Segment Start: SUPPLIED RECORDS

-- ==== Sys2Proof/Laws/State.lean ====
section
/-! SUPPORT. One lemma per field and named update of State, so that no later proof unfolds a record update. -/

namespace Sys2Proof.Machine

variable (s : State)

/-! ### withPending -/

@[simp] theorem withPending_v (es : List PortEvent) : (withPending es s).v = s.v := rfl
@[simp] theorem withPending_buf (es : List PortEvent) : (withPending es s).buf = s.buf := rfl
@[simp] theorem withPending_bufLen (es : List PortEvent) : (withPending es s).bufLen = s.bufLen := rfl
@[simp] theorem withPending_bitCnt (es : List PortEvent) : (withPending es s).bitCnt = s.bitCnt := rfl
@[simp] theorem withPending_phase (es : List PortEvent) : (withPending es s).phase = s.phase := rfl
@[simp] theorem withPending_errCode (es : List PortEvent) : (withPending es s).errCode = s.errCode := rfl
@[simp] theorem withPending_dataIn (es : List PortEvent) : (withPending es s).dataIn = s.dataIn := rfl
@[simp] theorem withPending_pending (es : List PortEvent) : (withPending es s).pending = es := rfl
@[simp] theorem withPending_responses (es : List PortEvent) : (withPending es s).responses = s.responses := rfl
@[simp] theorem withPending_draws (es : List PortEvent) : (withPending es s).draws = s.draws := rfl

/-! ### respond -/

@[simp] theorem respond_v (r : Response) : (respond r s).v = s.v := rfl
@[simp] theorem respond_buf (r : Response) : (respond r s).buf = s.buf := rfl
@[simp] theorem respond_bufLen (r : Response) : (respond r s).bufLen = s.bufLen := rfl
@[simp] theorem respond_bitCnt (r : Response) : (respond r s).bitCnt = s.bitCnt := rfl
@[simp] theorem respond_phase (r : Response) : (respond r s).phase = s.phase := rfl
@[simp] theorem respond_errCode (r : Response) : (respond r s).errCode = s.errCode := rfl
@[simp] theorem respond_dataIn (r : Response) : (respond r s).dataIn = s.dataIn := rfl
@[simp] theorem respond_pending (r : Response) : (respond r s).pending = s.pending := rfl
@[simp] theorem respond_responses (r : Response) : (respond r s).responses = r :: s.responses := rfl
@[simp] theorem respond_draws (r : Response) : (respond r s).draws = s.draws := rfl

/-! ### raiseCmdError -/

@[simp] theorem raiseCmdError_v (c : ErrCode) : (raiseCmdError c s).v = s.v := rfl
@[simp] theorem raiseCmdError_buf (c : ErrCode) : (raiseCmdError c s).buf = s.buf := rfl
@[simp] theorem raiseCmdError_bufLen (c : ErrCode) : (raiseCmdError c s).bufLen = s.bufLen := rfl
@[simp] theorem raiseCmdError_bitCnt (c : ErrCode) : (raiseCmdError c s).bitCnt = s.bitCnt := rfl
@[simp] theorem raiseCmdError_phase (c : ErrCode) : (raiseCmdError c s).phase = s.phase := rfl
@[simp] theorem raiseCmdError_errCode (c : ErrCode) : (raiseCmdError c s).errCode = c := rfl
@[simp] theorem raiseCmdError_dataIn (c : ErrCode) : (raiseCmdError c s).dataIn = s.dataIn := rfl
@[simp] theorem raiseCmdError_pending (c : ErrCode) : (raiseCmdError c s).pending = s.pending := rfl
@[simp] theorem raiseCmdError_responses (c : ErrCode) : (raiseCmdError c s).responses = s.responses := rfl
@[simp] theorem raiseCmdError_draws (c : ErrCode) : (raiseCmdError c s).draws = s.draws := rfl

/-! ### writeDataIn -/

@[simp] theorem writeDataIn_v (d : Word) : (writeDataIn d s).v = s.v := rfl
@[simp] theorem writeDataIn_buf (d : Word) : (writeDataIn d s).buf = s.buf := rfl
@[simp] theorem writeDataIn_bufLen (d : Word) : (writeDataIn d s).bufLen = s.bufLen := rfl
@[simp] theorem writeDataIn_bitCnt (d : Word) : (writeDataIn d s).bitCnt = s.bitCnt := rfl
@[simp] theorem writeDataIn_phase (d : Word) : (writeDataIn d s).phase = s.phase := rfl
@[simp] theorem writeDataIn_errCode (d : Word) : (writeDataIn d s).errCode = s.errCode := rfl
@[simp] theorem writeDataIn_dataIn (d : Word) : (writeDataIn d s).dataIn = d := rfl
@[simp] theorem writeDataIn_pending (d : Word) : (writeDataIn d s).pending = s.pending := rfl
@[simp] theorem writeDataIn_responses (d : Word) : (writeDataIn d s).responses = s.responses := rfl
@[simp] theorem writeDataIn_draws (d : Word) : (writeDataIn d s).draws = s.draws := rfl

/-! ### startDigest -/

@[simp] theorem startDigest_v : (startDigest s).v = iv := rfl
@[simp] theorem startDigest_buf : (startDigest s).buf = s.buf := rfl
@[simp] theorem startDigest_bufLen : (startDigest s).bufLen = 0 := rfl
@[simp] theorem startDigest_bitCnt : (startDigest s).bitCnt = 0 := rfl
@[simp] theorem startDigest_phase : (startDigest s).phase = .fresh := rfl
@[simp] theorem startDigest_errCode : (startDigest s).errCode = .none := rfl
@[simp] theorem startDigest_dataIn : (startDigest s).dataIn = s.dataIn := rfl
@[simp] theorem startDigest_pending : (startDigest s).pending = s.pending := rfl
@[simp] theorem startDigest_responses : (startDigest s).responses = s.responses := rfl
@[simp] theorem startDigest_draws : (startDigest s).draws = s.draws := rfl

/-! ### storeByte -/

@[simp] theorem storeByte_v (b : Byte) : (storeByte b s).v = s.v := rfl
@[simp] theorem storeByte_buf (b : Byte) : (storeByte b s).buf = s.buf.set s.bufLen.toNat b s.bufLen.isLt := rfl
@[simp] theorem storeByte_bufLen (b : Byte) : (storeByte b s).bufLen = s.bufLen + 1 := rfl
@[simp] theorem storeByte_bitCnt (b : Byte) : (storeByte b s).bitCnt = s.bitCnt := rfl
@[simp] theorem storeByte_phase (b : Byte) : (storeByte b s).phase = s.phase := rfl
@[simp] theorem storeByte_errCode (b : Byte) : (storeByte b s).errCode = s.errCode := rfl
@[simp] theorem storeByte_dataIn (b : Byte) : (storeByte b s).dataIn = s.dataIn := rfl
@[simp] theorem storeByte_pending (b : Byte) : (storeByte b s).pending = s.pending := rfl
@[simp] theorem storeByte_responses (b : Byte) : (storeByte b s).responses = s.responses := rfl
@[simp] theorem storeByte_draws (b : Byte) : (storeByte b s).draws = s.draws := rfl

/-! ### compressFull -/

@[simp] theorem compressFull_v (b : Byte) : (compressFull b s).v = cf s.v (s.buf.set 63 b) := rfl
@[simp] theorem compressFull_buf (b : Byte) : (compressFull b s).buf = s.buf := rfl
@[simp] theorem compressFull_bufLen (b : Byte) : (compressFull b s).bufLen = 0 := rfl
@[simp] theorem compressFull_bitCnt (b : Byte) : (compressFull b s).bitCnt = s.bitCnt := rfl
@[simp] theorem compressFull_phase (b : Byte) : (compressFull b s).phase = s.phase := rfl
@[simp] theorem compressFull_errCode (b : Byte) : (compressFull b s).errCode = s.errCode := rfl
@[simp] theorem compressFull_dataIn (b : Byte) : (compressFull b s).dataIn = s.dataIn := rfl
@[simp] theorem compressFull_pending (b : Byte) : (compressFull b s).pending = s.pending := rfl
@[simp] theorem compressFull_responses (b : Byte) : (compressFull b s).responses = s.responses := rfl
@[simp] theorem compressFull_draws (b : Byte) : (compressFull b s).draws = s.draws := rfl

/-! ### countBytes -/

@[simp] theorem countBytes_v (n : Nat) : (countBytes n s).v = s.v := rfl
@[simp] theorem countBytes_buf (n : Nat) : (countBytes n s).buf = s.buf := rfl
@[simp] theorem countBytes_bufLen (n : Nat) : (countBytes n s).bufLen = s.bufLen := rfl
@[simp] theorem countBytes_bitCnt (n : Nat) : (countBytes n s).bitCnt = s.bitCnt + BitVec.ofNat 64 (8 * n) := rfl
@[simp] theorem countBytes_phase (n : Nat) : (countBytes n s).phase = .accum := rfl
@[simp] theorem countBytes_errCode (n : Nat) : (countBytes n s).errCode = s.errCode := rfl
@[simp] theorem countBytes_dataIn (n : Nat) : (countBytes n s).dataIn = s.dataIn := rfl
@[simp] theorem countBytes_pending (n : Nat) : (countBytes n s).pending = s.pending := rfl
@[simp] theorem countBytes_responses (n : Nat) : (countBytes n s).responses = s.responses := rfl
@[simp] theorem countBytes_draws (n : Nat) : (countBytes n s).draws = s.draws := rfl

/-! ### publish -/

@[simp] theorem publish_v : (publish s).v = finalChain s := rfl
@[simp] theorem publish_buf : (publish s).buf = s.buf := rfl
@[simp] theorem publish_bufLen : (publish s).bufLen = 0 := rfl
@[simp] theorem publish_bitCnt : (publish s).bitCnt = s.bitCnt := rfl
@[simp] theorem publish_phase : (publish s).phase = .final := rfl
@[simp] theorem publish_errCode : (publish s).errCode = s.errCode := rfl
@[simp] theorem publish_dataIn : (publish s).dataIn = s.dataIn := rfl
@[simp] theorem publish_pending : (publish s).pending = s.pending := rfl
@[simp] theorem publish_responses : (publish s).responses = s.responses := rfl
@[simp] theorem publish_draws : (publish s).draws = s.draws := rfl

/-! ### applyReset -/

@[simp] theorem applyReset_v : (applyReset s).v = iv := rfl
@[simp] theorem applyReset_buf : (applyReset s).buf = Vector.replicate 64 0 := rfl
@[simp] theorem applyReset_bufLen : (applyReset s).bufLen = 0 := rfl
@[simp] theorem applyReset_bitCnt : (applyReset s).bitCnt = 0 := rfl
@[simp] theorem applyReset_phase : (applyReset s).phase = .fresh := rfl
@[simp] theorem applyReset_errCode : (applyReset s).errCode = .none := rfl
@[simp] theorem applyReset_dataIn : (applyReset s).dataIn = 0 := rfl
@[simp] theorem applyReset_pending : (applyReset s).pending = s.pending := rfl
@[simp] theorem applyReset_responses : (applyReset s).responses = s.responses := rfl
@[simp] theorem applyReset_draws : (applyReset s).draws = s.draws := rfl

/-! ### drawFree -/

@[simp] theorem drawFree_v : (drawFree s).v = s.v := rfl
@[simp] theorem drawFree_buf : (drawFree s).buf = s.buf := rfl
@[simp] theorem drawFree_bufLen : (drawFree s).bufLen = s.bufLen := rfl
@[simp] theorem drawFree_bitCnt : (drawFree s).bitCnt = s.bitCnt := rfl
@[simp] theorem drawFree_phase : (drawFree s).phase = s.phase := rfl
@[simp] theorem drawFree_errCode : (drawFree s).errCode = s.errCode := rfl
@[simp] theorem drawFree_dataIn : (drawFree s).dataIn = s.dataIn := rfl
@[simp] theorem drawFree_pending : (drawFree s).pending = s.pending := rfl
@[simp] theorem drawFree_responses : (drawFree s).responses = s.responses := rfl
@[simp] theorem drawFree_draws : (drawFree s).draws = s.draws + 1 := rfl

end Sys2Proof.Machine
end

Segment End: SUPPLIED RECORDS

## WHAT IS BEING ASKED
Look above for the line holding "(compressFull b s).dataIn = s.dataIn := rfl" and the line holding "(compressFull b s).responses = s.responses := rfl", then output exactly those two lines and every line between them, nothing more.

## REPLY
@[simp] theorem compressFull_dataIn (b : Byte) : (compressFull b s).dataIn = s.dataIn := rfl
@[simp] theorem compressFull_pending (b : Byte) : (compressFull b s).pending = s.pending := rfl
@[simp] theorem compressFull_responses (b : Byte) : (compressFull b s).responses = s.responses := rfl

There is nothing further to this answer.